**SOURCE DATA**:
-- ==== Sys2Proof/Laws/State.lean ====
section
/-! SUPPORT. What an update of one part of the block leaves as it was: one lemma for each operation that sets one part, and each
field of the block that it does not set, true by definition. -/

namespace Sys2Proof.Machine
--
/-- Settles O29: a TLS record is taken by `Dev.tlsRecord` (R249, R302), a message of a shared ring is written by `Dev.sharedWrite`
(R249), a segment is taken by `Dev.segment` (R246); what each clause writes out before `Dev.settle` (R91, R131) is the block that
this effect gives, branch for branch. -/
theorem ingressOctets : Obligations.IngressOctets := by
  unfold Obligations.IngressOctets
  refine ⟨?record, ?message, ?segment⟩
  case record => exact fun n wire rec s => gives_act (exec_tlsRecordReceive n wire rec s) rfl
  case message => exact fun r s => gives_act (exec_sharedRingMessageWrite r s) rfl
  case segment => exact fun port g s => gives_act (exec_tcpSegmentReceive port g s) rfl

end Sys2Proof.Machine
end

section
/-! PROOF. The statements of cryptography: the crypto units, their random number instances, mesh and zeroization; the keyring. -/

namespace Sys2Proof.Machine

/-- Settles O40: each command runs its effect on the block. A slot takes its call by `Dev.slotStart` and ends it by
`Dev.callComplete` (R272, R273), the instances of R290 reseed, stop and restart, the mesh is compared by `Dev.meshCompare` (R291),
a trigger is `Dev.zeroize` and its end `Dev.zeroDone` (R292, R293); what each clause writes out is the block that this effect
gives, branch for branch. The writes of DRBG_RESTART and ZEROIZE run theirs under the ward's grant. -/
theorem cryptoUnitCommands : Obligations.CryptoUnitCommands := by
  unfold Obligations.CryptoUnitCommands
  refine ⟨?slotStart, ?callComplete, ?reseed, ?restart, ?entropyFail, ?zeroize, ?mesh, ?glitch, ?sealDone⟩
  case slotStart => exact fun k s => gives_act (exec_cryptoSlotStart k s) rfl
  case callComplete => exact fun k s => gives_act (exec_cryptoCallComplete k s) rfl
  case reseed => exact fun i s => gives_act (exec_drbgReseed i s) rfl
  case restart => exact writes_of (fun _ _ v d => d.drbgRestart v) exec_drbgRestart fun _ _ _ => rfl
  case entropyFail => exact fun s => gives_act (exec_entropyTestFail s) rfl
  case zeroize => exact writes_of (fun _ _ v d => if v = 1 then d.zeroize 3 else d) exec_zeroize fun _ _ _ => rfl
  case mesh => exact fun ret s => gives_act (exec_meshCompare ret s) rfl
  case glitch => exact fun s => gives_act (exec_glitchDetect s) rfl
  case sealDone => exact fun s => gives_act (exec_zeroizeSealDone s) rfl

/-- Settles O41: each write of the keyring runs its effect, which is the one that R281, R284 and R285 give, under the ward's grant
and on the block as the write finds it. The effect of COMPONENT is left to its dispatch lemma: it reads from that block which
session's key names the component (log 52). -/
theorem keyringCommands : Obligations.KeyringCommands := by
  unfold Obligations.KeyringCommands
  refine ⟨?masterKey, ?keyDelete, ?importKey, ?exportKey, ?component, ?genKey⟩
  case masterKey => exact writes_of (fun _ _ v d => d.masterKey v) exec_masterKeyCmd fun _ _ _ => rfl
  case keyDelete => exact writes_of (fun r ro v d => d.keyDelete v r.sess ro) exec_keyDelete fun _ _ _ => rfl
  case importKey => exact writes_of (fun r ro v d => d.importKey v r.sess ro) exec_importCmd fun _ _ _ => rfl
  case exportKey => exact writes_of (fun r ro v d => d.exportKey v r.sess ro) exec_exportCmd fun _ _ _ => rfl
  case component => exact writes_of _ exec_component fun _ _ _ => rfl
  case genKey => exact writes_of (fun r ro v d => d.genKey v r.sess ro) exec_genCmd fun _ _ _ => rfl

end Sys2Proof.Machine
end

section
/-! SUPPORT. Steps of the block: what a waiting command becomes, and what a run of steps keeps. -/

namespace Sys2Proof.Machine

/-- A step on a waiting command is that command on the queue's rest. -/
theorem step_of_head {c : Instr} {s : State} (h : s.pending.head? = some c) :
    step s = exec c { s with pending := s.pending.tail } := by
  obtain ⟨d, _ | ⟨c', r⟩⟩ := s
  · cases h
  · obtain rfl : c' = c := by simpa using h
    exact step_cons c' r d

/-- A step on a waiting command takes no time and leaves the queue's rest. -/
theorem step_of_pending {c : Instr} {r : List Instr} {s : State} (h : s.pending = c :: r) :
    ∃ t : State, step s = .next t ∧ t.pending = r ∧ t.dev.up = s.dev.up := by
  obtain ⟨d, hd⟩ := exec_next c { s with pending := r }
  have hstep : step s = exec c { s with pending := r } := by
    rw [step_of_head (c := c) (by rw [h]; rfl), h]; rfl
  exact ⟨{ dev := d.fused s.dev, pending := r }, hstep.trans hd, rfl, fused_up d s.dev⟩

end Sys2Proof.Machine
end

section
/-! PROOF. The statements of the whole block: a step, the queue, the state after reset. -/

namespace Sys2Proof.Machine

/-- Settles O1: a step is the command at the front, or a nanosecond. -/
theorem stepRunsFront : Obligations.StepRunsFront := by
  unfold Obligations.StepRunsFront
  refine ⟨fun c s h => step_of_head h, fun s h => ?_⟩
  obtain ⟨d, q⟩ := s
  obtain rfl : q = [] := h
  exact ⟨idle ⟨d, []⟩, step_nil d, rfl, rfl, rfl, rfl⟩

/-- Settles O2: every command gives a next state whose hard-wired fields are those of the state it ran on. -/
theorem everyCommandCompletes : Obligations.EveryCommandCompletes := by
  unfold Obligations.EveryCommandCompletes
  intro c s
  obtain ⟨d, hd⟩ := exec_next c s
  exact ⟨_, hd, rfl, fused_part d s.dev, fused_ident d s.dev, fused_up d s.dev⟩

**WORK ITEM**:
All that is wanted is an exact copy of the lines above from the one with "exact ⟨idle ⟨d, []⟩, step_nil" through the one with "exact ⟨_, hd, rfl, fused_part", with both ends included.

**RESPONSE TO THIS EXERCISE**:
  exact ⟨idle ⟨d, []⟩, step_nil d, rfl, rfl, rfl, rfl⟩

/-- Settles O2: every command gives a next state whose hard-wired fields are those of the state it ran on. -/
theorem everyCommandCompletes : Obligations.EveryCommandCompletes := by
  unfold Obligations.EveryCommandCompletes
  intro c s
  obtain ⟨d, hd⟩ := exec_next c s
  exact ⟨_, hd, rfl, fused_part d s.dev, fused_ident d s.dev, fused_up d s.dev⟩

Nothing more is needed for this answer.